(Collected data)
[Start of section]

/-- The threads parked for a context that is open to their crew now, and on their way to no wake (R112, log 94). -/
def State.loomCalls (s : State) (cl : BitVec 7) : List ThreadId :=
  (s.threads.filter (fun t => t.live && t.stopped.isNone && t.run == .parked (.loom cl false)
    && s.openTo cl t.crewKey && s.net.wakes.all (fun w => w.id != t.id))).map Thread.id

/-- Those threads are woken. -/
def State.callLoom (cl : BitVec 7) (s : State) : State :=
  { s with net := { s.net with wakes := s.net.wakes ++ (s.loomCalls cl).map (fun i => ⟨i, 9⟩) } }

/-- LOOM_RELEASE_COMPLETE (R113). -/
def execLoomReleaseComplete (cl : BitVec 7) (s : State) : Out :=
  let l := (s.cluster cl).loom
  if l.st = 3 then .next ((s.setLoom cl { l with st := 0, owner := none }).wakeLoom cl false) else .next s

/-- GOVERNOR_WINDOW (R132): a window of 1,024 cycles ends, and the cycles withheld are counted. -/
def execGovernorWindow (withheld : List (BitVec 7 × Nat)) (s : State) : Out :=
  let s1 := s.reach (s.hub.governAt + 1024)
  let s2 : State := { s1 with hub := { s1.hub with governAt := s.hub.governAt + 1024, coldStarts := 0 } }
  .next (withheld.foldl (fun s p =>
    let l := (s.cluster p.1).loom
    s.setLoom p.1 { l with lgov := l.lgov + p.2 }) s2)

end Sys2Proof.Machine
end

[End of section]
[Start of section]

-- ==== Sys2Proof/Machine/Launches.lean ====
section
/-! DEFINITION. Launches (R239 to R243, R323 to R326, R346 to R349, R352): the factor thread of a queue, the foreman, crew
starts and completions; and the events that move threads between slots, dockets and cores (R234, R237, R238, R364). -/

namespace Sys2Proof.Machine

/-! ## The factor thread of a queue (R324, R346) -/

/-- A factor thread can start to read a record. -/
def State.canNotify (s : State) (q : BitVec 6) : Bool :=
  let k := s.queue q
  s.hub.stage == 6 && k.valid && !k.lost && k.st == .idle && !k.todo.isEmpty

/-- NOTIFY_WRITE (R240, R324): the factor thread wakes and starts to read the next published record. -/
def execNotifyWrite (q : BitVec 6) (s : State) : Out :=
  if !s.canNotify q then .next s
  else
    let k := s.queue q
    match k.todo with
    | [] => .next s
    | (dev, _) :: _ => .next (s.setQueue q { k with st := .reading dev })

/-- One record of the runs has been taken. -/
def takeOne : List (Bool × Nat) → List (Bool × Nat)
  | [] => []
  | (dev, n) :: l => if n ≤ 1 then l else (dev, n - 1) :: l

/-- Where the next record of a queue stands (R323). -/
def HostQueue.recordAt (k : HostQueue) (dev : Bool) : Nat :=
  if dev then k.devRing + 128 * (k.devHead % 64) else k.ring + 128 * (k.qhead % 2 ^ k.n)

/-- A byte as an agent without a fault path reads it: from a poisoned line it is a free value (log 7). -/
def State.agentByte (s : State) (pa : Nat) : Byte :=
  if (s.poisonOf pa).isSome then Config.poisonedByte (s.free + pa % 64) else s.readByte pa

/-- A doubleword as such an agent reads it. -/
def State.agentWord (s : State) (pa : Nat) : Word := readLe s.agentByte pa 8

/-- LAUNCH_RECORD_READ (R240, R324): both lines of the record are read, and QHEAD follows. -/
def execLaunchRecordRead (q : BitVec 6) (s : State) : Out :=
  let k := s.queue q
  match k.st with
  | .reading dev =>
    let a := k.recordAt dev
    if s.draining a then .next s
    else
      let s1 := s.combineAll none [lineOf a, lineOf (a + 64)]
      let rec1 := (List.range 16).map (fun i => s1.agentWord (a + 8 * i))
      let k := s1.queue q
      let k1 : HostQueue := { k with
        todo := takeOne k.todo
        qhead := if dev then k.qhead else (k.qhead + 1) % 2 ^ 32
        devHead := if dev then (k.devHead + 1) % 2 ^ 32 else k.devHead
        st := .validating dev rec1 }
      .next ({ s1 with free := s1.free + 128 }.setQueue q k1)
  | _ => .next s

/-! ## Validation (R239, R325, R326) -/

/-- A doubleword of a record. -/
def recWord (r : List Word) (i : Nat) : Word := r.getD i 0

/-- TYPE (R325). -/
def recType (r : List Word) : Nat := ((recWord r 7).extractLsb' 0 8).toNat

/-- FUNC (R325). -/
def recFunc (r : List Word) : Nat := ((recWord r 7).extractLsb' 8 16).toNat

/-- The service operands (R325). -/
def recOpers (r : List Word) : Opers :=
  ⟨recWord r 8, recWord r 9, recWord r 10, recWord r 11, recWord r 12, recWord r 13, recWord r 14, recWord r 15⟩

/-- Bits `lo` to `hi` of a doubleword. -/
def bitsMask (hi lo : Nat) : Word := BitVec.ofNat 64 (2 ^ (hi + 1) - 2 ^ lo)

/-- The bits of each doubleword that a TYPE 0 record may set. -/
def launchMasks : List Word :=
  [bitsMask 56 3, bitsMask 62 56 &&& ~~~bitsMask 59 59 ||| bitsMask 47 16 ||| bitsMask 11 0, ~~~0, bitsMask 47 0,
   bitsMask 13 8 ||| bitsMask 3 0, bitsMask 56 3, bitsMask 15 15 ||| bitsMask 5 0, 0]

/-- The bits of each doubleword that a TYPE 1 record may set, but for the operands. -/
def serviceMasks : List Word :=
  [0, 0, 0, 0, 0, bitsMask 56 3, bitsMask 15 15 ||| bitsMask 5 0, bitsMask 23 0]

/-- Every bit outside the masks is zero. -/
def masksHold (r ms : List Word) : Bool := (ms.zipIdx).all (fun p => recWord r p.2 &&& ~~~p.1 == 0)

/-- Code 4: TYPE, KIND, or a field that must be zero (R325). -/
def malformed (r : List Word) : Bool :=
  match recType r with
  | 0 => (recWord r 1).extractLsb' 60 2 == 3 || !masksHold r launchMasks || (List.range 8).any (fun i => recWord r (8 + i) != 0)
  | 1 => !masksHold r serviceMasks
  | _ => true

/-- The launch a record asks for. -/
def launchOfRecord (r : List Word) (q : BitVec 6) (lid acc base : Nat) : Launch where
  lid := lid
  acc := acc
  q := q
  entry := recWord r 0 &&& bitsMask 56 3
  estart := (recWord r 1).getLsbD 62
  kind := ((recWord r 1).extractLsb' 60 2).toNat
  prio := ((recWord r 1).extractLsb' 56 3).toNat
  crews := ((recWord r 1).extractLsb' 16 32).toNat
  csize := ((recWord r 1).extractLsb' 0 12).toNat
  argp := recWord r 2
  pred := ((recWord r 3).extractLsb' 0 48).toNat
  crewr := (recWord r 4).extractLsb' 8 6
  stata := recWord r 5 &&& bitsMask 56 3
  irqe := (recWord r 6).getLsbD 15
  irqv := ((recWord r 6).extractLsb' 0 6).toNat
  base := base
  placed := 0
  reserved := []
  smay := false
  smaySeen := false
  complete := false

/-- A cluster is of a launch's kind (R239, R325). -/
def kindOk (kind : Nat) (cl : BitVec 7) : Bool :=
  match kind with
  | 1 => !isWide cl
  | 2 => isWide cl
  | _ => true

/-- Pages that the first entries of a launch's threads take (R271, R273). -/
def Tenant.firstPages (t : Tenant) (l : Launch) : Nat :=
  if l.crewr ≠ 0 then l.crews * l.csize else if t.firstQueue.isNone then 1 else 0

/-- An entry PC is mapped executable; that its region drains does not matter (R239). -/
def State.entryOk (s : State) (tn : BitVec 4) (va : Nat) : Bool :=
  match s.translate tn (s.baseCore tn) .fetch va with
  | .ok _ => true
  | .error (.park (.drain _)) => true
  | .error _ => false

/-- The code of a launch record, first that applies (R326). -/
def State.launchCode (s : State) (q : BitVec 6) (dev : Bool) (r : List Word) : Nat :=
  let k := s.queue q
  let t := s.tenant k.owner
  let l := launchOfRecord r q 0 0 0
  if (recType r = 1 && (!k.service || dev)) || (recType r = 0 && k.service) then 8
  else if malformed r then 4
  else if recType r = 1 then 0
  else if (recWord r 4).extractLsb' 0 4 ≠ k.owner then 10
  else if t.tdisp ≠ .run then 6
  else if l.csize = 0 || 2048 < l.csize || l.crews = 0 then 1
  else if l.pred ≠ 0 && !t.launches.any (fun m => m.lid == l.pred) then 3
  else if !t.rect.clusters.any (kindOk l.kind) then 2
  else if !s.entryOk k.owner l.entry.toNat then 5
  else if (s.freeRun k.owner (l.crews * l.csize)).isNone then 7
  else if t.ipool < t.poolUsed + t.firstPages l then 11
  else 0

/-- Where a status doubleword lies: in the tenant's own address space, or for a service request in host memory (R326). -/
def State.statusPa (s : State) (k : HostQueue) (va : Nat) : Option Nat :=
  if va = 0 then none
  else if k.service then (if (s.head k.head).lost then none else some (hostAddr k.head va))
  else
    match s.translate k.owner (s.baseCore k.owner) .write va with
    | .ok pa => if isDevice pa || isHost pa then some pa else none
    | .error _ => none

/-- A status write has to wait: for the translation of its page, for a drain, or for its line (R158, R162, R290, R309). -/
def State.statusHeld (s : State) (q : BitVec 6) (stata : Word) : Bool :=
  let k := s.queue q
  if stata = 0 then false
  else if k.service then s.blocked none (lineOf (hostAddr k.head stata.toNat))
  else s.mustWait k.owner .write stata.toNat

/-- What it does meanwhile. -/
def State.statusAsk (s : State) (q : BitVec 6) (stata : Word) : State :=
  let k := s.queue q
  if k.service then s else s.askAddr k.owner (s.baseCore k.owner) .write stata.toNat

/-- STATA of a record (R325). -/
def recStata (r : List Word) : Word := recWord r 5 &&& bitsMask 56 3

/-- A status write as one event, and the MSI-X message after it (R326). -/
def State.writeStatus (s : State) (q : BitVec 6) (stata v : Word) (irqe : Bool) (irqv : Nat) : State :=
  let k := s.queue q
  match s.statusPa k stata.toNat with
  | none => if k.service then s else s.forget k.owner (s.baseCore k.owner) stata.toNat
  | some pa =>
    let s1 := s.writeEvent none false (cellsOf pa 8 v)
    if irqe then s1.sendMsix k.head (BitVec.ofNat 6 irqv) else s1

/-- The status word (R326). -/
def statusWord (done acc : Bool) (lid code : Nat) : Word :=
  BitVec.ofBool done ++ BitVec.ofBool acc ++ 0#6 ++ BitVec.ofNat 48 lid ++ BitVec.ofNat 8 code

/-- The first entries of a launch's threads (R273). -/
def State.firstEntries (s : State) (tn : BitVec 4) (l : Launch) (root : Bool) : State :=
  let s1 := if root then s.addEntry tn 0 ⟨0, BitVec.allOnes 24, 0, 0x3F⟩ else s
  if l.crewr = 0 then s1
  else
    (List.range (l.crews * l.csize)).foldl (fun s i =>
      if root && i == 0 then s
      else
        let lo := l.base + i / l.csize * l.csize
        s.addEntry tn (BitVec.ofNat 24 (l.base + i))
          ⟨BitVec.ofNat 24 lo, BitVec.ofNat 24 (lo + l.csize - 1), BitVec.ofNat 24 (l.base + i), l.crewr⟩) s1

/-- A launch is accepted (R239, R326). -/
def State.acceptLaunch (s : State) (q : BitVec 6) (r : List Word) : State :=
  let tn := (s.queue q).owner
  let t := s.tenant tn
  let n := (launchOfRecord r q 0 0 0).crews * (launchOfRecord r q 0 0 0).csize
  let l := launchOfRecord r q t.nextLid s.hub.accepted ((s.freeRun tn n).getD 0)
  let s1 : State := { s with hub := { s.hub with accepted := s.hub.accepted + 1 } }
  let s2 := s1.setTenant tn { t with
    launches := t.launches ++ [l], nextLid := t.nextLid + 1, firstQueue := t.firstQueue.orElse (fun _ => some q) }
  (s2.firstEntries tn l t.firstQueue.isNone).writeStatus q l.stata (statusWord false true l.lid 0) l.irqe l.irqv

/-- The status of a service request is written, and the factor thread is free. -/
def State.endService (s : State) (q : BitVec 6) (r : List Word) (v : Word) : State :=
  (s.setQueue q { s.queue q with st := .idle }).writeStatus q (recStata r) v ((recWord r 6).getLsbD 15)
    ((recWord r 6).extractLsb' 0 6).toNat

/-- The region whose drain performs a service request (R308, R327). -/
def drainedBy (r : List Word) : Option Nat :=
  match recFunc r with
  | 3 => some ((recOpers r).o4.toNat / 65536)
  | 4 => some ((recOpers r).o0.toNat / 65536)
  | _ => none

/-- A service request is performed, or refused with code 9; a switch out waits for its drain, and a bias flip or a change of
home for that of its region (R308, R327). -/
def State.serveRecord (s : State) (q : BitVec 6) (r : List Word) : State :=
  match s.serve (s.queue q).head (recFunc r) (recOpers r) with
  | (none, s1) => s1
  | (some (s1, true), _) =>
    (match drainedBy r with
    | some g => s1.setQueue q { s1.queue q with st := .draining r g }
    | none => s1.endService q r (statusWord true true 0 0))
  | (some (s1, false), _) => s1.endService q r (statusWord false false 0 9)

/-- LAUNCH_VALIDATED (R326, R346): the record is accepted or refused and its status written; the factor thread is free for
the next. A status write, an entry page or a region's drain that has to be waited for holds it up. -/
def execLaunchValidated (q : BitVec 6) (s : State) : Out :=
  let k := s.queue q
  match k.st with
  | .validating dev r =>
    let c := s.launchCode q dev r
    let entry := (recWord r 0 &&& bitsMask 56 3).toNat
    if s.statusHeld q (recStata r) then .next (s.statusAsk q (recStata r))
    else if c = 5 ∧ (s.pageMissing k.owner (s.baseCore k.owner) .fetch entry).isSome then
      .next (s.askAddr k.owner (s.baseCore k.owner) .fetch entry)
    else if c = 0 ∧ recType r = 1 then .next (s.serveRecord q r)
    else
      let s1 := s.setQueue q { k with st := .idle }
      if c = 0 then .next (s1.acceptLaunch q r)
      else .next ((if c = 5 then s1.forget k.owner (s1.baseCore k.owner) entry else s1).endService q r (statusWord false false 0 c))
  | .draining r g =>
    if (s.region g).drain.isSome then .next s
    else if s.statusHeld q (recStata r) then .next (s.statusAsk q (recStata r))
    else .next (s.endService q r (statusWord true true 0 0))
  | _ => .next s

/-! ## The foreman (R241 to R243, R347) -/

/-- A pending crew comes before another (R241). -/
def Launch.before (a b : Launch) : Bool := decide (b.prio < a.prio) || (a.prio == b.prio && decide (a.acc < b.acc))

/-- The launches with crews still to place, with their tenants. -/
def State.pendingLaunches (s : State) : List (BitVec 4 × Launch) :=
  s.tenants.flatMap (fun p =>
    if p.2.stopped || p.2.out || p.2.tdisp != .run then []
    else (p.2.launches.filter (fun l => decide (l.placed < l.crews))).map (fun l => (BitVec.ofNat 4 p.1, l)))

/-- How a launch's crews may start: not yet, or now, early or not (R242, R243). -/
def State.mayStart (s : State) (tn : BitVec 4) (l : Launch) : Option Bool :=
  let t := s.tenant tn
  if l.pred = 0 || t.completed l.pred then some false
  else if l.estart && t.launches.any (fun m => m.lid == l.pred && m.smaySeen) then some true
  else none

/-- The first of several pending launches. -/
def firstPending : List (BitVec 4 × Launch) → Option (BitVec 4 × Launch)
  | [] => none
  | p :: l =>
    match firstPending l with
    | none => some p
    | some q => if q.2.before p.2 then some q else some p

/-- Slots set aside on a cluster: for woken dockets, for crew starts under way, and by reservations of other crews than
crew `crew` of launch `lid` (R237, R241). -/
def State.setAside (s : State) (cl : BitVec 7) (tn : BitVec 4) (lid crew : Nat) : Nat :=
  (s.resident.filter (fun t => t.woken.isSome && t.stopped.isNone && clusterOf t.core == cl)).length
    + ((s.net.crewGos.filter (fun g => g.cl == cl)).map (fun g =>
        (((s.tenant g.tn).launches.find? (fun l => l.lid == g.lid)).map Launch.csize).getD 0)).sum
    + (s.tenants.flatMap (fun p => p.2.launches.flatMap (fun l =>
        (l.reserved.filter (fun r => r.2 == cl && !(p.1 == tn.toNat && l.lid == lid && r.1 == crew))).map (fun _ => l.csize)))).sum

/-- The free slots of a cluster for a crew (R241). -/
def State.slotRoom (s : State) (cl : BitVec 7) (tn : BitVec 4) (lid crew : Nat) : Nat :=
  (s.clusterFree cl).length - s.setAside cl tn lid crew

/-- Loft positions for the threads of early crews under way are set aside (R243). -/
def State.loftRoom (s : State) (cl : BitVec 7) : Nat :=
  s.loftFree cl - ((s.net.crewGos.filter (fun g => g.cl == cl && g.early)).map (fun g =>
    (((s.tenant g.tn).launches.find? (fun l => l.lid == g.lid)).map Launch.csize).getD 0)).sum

[End of section]

> **TASK STATEMENT**:
How many of the lines in the records include the word "doubleword"? Only the number should be given.

> **YOUR SOLUTION**:
6